* INFORMATION:
/-! ## setTenancy -/

@[simp] theorem setTenancy_pending (f : Tenancy → Tenancy) : (setTenancy s f).pending = s.pending := rfl
@[simp] theorem setTenancy_out (f : Tenancy → Tenancy) : (setTenancy s f).out = s.out := rfl
@[simp] theorem setTenancy_freeCount (f : Tenancy → Tenancy) : (setTenancy s f).freeCount = s.freeCount := rfl
@[simp] theorem setTenancy_dict (f : Tenancy → Tenancy) : (setTenancy s f).dict = s.dict := rfl
@[simp] theorem setTenancy_power (f : Tenancy → Tenancy) : (setTenancy s f).power = s.power := rfl
@[simp] theorem setTenancy_garnet (f : Tenancy → Tenancy) : (setTenancy s f).garnet = s.garnet := rfl
@[simp] theorem setTenancy_mail (f : Tenancy → Tenancy) : (setTenancy s f).mail = s.mail := rfl
@[simp] theorem setTenancy_quartz (f : Tenancy → Tenancy) : (setTenancy s f).quartz = s.quartz := rfl
@[simp] theorem setTenancy_net (f : Tenancy → Tenancy) : (setTenancy s f).net = s.net := rfl
@[simp] theorem setTenancy_zoning (f : Tenancy → Tenancy) : (setTenancy s f).zoning = s.zoning := rfl
@[simp] theorem setTenancy_blocks (f : Tenancy → Tenancy) : (setTenancy s f).blocks = s.blocks := rfl
@[simp] theorem setTenancy_plaza (f : Tenancy → Tenancy) : (setTenancy s f).plaza = s.plaza := rfl
@[simp] theorem setTenancy_contexts (f : Tenancy → Tenancy) : (setTenancy s f).contexts = s.contexts := rfl
@[simp] theorem setTenancy_cairn (f : Tenancy → Tenancy) : (setTenancy s f).cairn = s.cairn := rfl
@[simp] theorem setTenancy_parked (f : Tenancy → Tenancy) : (setTenancy s f).parked = s.parked := rfl
@[simp] theorem setTenancy_sets (f : Tenancy → Tenancy) : (setTenancy s f).sets = s.sets := rfl
@[simp] theorem setTenancy_staging (f : Tenancy → Tenancy) : (setTenancy s f).staging = s.staging := rfl
@[simp] theorem setTenancy_sampled (f : Tenancy → Tenancy) : (setTenancy s f).sampled = s.sampled := rfl
@[simp] theorem setTenancy_mem (f : Tenancy → Tenancy) : (setTenancy s f).mem = s.mem := rfl
@[simp] theorem setTenancy_poison (f : Tenancy → Tenancy) : (setTenancy s f).poison = s.poison := rfl

/-! ## setHealth -/

@[simp] theorem setHealth_pending (p v : Nat) : (setHealth s p v).pending = s.pending := rfl
@[simp] theorem setHealth_out (p v : Nat) : (setHealth s p v).out = s.out := rfl
@[simp] theorem setHealth_freeCount (p v : Nat) : (setHealth s p v).freeCount = s.freeCount := rfl
@[simp] theorem setHealth_dict (p v : Nat) : (setHealth s p v).dict = s.dict := rfl
@[simp] theorem setHealth_power (p v : Nat) : (setHealth s p v).power = s.power := rfl
@[simp] theorem setHealth_garnet (p v : Nat) : (setHealth s p v).garnet = s.garnet := rfl
@[simp] theorem setHealth_mail (p v : Nat) : (setHealth s p v).mail = s.mail := rfl
@[simp] theorem setHealth_quartz (p v : Nat) : (setHealth s p v).quartz = s.quartz := rfl
@[simp] theorem setHealth_net (p v : Nat) : (setHealth s p v).net = s.net := rfl
@[simp] theorem setHealth_blocks (p v : Nat) : (setHealth s p v).blocks = s.blocks := rfl
@[simp] theorem setHealth_plaza (p v : Nat) : (setHealth s p v).plaza = s.plaza := rfl
@[simp] theorem setHealth_contexts (p v : Nat) : (setHealth s p v).contexts = s.contexts := rfl
@[simp] theorem setHealth_cairn (p v : Nat) : (setHealth s p v).cairn = s.cairn := rfl
@[simp] theorem setHealth_parked (p v : Nat) : (setHealth s p v).parked = s.parked := rfl
@[simp] theorem setHealth_tenancy (p v : Nat) : (setHealth s p v).tenancy = s.tenancy := rfl
@[simp] theorem setHealth_sets (p v : Nat) : (setHealth s p v).sets = s.sets := rfl
@[simp] theorem setHealth_staging (p v : Nat) : (setHealth s p v).staging = s.staging := rfl
@[simp] theorem setHealth_sampled (p v : Nat) : (setHealth s p v).sampled = s.sampled := rfl
@[simp] theorem setHealth_mem (p v : Nat) : (setHealth s p v).mem = s.mem := rfl
@[simp] theorem setHealth_poison (p v : Nat) : (setHealth s p v).poison = s.poison := rfl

* YOUR OBJECTIVE:
Of the entries above, repeat exactly the lines between the line with "f).cairn = s.cairn := rfl" and the line with "f).staging = s.staging := rfl", inclusive, and no others.

* RESULT OF THE EXERCISE:
@[simp] theorem setTenancy_cairn (f : Tenancy → Tenancy) : (setTenancy s f).cairn = s.cairn := rfl
@[simp] theorem setTenancy_parked (f : Tenancy → Tenancy) : (setTenancy s f).parked = s.parked := rfl
@[simp] theorem setTenancy_sets (f : Tenancy → Tenancy) : (setTenancy s f).sets = s.sets := rfl
@[simp] theorem setTenancy_staging (f : Tenancy → Tenancy) : (setTenancy s f).staging = s.staging := rfl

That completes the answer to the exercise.